**Aim of the exercise**
The answer should hold exactly the lines of the entries below from the one containing "The least of" through the last line, both included.

**Source data**
-- ==== Sys2Proof/Machine/Tab.lean ====
section
/-! DEFINITION. Sparse tables (`Tab`): reading and writing one key, in canonical form (keys rising, no entry equal
to the table's default), and the bit and byte helpers of R3. -/

namespace Sys2Proof.Machine

/-- The value at key `k`; `d k` when the table does not list it. -/
def look {α : Type} (d : Nat → α) : Tab α → Nat → α
  | [], k => d k
  | (k', v) :: t, k => if k = k' then v else if k < k' then d k else look d t k

/-- Writes `v` at key `k`; writing the default removes the entry. -/
def put {α : Type} [DecidableEq α] (d : Nat → α) : Tab α → Nat → α → Tab α
  | [], k, v => if v = d k then [] else [(k, v)]
  | (k', v') :: t, k, v =>
    if k = k' then (if v = d k then t else (k, v) :: t)
    else if k < k' then (if v = d k then (k', v') :: t else (k, v) :: (k', v') :: t)
    else (k', v') :: put d t k v

/-- Every key is above `b`, keys rise, and no entry equals its default. -/
def wfAbove {α : Type} [DecidableEq α] (d : Nat → α) : Option Nat → Tab α → Bool
  | _, [] => true
  | b, (k, v) :: t => (match b with | none => true | some m => decide (m < k)) && decide (v ≠ d k) && wfAbove d (some k) t

/-- The canonical form of a table. -/
def wfTab {α : Type} [DecidableEq α] (d : Nat → α) (t : Tab α) : Bool := wfAbove d none t

/-! ## Bits and bytes (R3: bit 0 least significant, little-endian) -/

/-- Bits `lo` up, `w` wide, of `x`, as a number. -/
def bits {n : Nat} (x : BitVec n) (lo w : Nat) : Nat := (x.toNat >>> lo) % 2 ^ w

/-- Bit `i` of `x`. -/
def bit {n : Nat} (x : BitVec n) (i : Nat) : Bool := x.getLsbD i

/-- 1 or 0. -/
def b2n (b : Bool) : Nat := if b then 1 else 0

/-- The value `v` placed at bit `lo` of a register. -/
def at_ (v lo : Nat) : W32 := BitVec.ofNat 32 (v <<< lo)

/-- `x` with bits `lo` up, `w` wide, replaced by `v`. -/
def setBits (x : W32) (lo w v : Nat) : W32 :=
  (x &&& ~~~ (at_ (2 ^ w - 1) lo)) ||| at_ (v % 2 ^ w) lo

/-- `x` with bit `i` set to `b`. -/
def setBit (x : W32) (i : Nat) (b : Bool) : W32 := setBits x i 1 (b2n b)

/-- `v` in two's complement, `w` bits wide. -/
def twos (w : Nat) (v : Int) : Nat := (v % (2 ^ w : Int)).toNat

/-- The signed value of the `w`-bit number `v`. -/
def signed (w v : Nat) : Int := if 2 * v < 2 ^ w then (v : Int) else (v : Int) - 2 ^ w

/-- The low `n` bytes of `v`, least significant first. -/
def leBytes : Nat → Nat → List Byte
  | 0, _ => []
  | n + 1, v => BitVec.ofNat 8 v :: leBytes n (v / 256)

/-- The number that little-endian bytes spell. -/
def leNat : List Byte → Nat
  | [] => 0
  | b :: t => b.toNat + 256 * leNat t

/-- Byte `i` of a list, 0 beyond its end. -/
def byteAt (l : List Byte) (i : Nat) : Nat := (l.getD i 0).toNat

/-- The `n`-byte little-endian number at offset `i`. -/
def leAt (l : List Byte) (i n : Nat) : Nat := leNat ((l.drop i).take n)

/-- The four bytes of a word. -/
def wordBytes (w : W32) : List Byte := leBytes 4 w.toNat

/-- The bytes of words in order. -/
def wordsBytes (ws : List W32) : List Byte := ws.flatMap wordBytes

/-- Little-endian words of bytes, `n` of them. -/
def toWords : Nat → List Byte → List W32
  | 0, _ => []
  | n + 1, l => BitVec.ofNat 32 (leAt l 0 4) :: toWords n (l.drop 4)

/-- `n` zero bytes. -/
def zeros (n : Nat) : List Byte := List.replicate n 0

/-- ⌈a / b⌉. -/
def ceilDiv (a b : Nat) : Nat := (a + b - 1) / b

/-- The least of two numbers that saturate at `m`. -/
def satAdd (m a b : Nat) : Nat := min m (a + b)

/-- `f` applied for each of 0 to n − 1, in rising order. -/
def forN {σ : Type} (n : Nat) (f : Nat → σ → σ) (s : σ) : σ := (List.range n).foldl (fun a i => f i a) s

/-- `f` applied for each member of a list, in order. -/
def forEach {α σ : Type} (l : List α) (f : α → σ → σ) (s : σ) : σ := l.foldl (fun a x => f x a) s

end Sys2Proof.Machine
end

**Task result**
/-- The least of two numbers that saturate at `m`. -/
def satAdd (m a b : Nat) : Nat := min m (a + b)

/-- `f` applied for each of 0 to n − 1, in rising order. -/
def forN {σ : Type} (n : Nat) (f : Nat → σ → σ) (s : σ) : σ := (List.range n).foldl (fun a i => f i a) s

/-- `f` applied for each member of a list, in order. -/
def forEach {α σ : Type} (l : List α) (f : α → σ → σ) (s : σ) : σ := l.foldl (fun a x => f x a) s

end Sys2Proof.Machine
end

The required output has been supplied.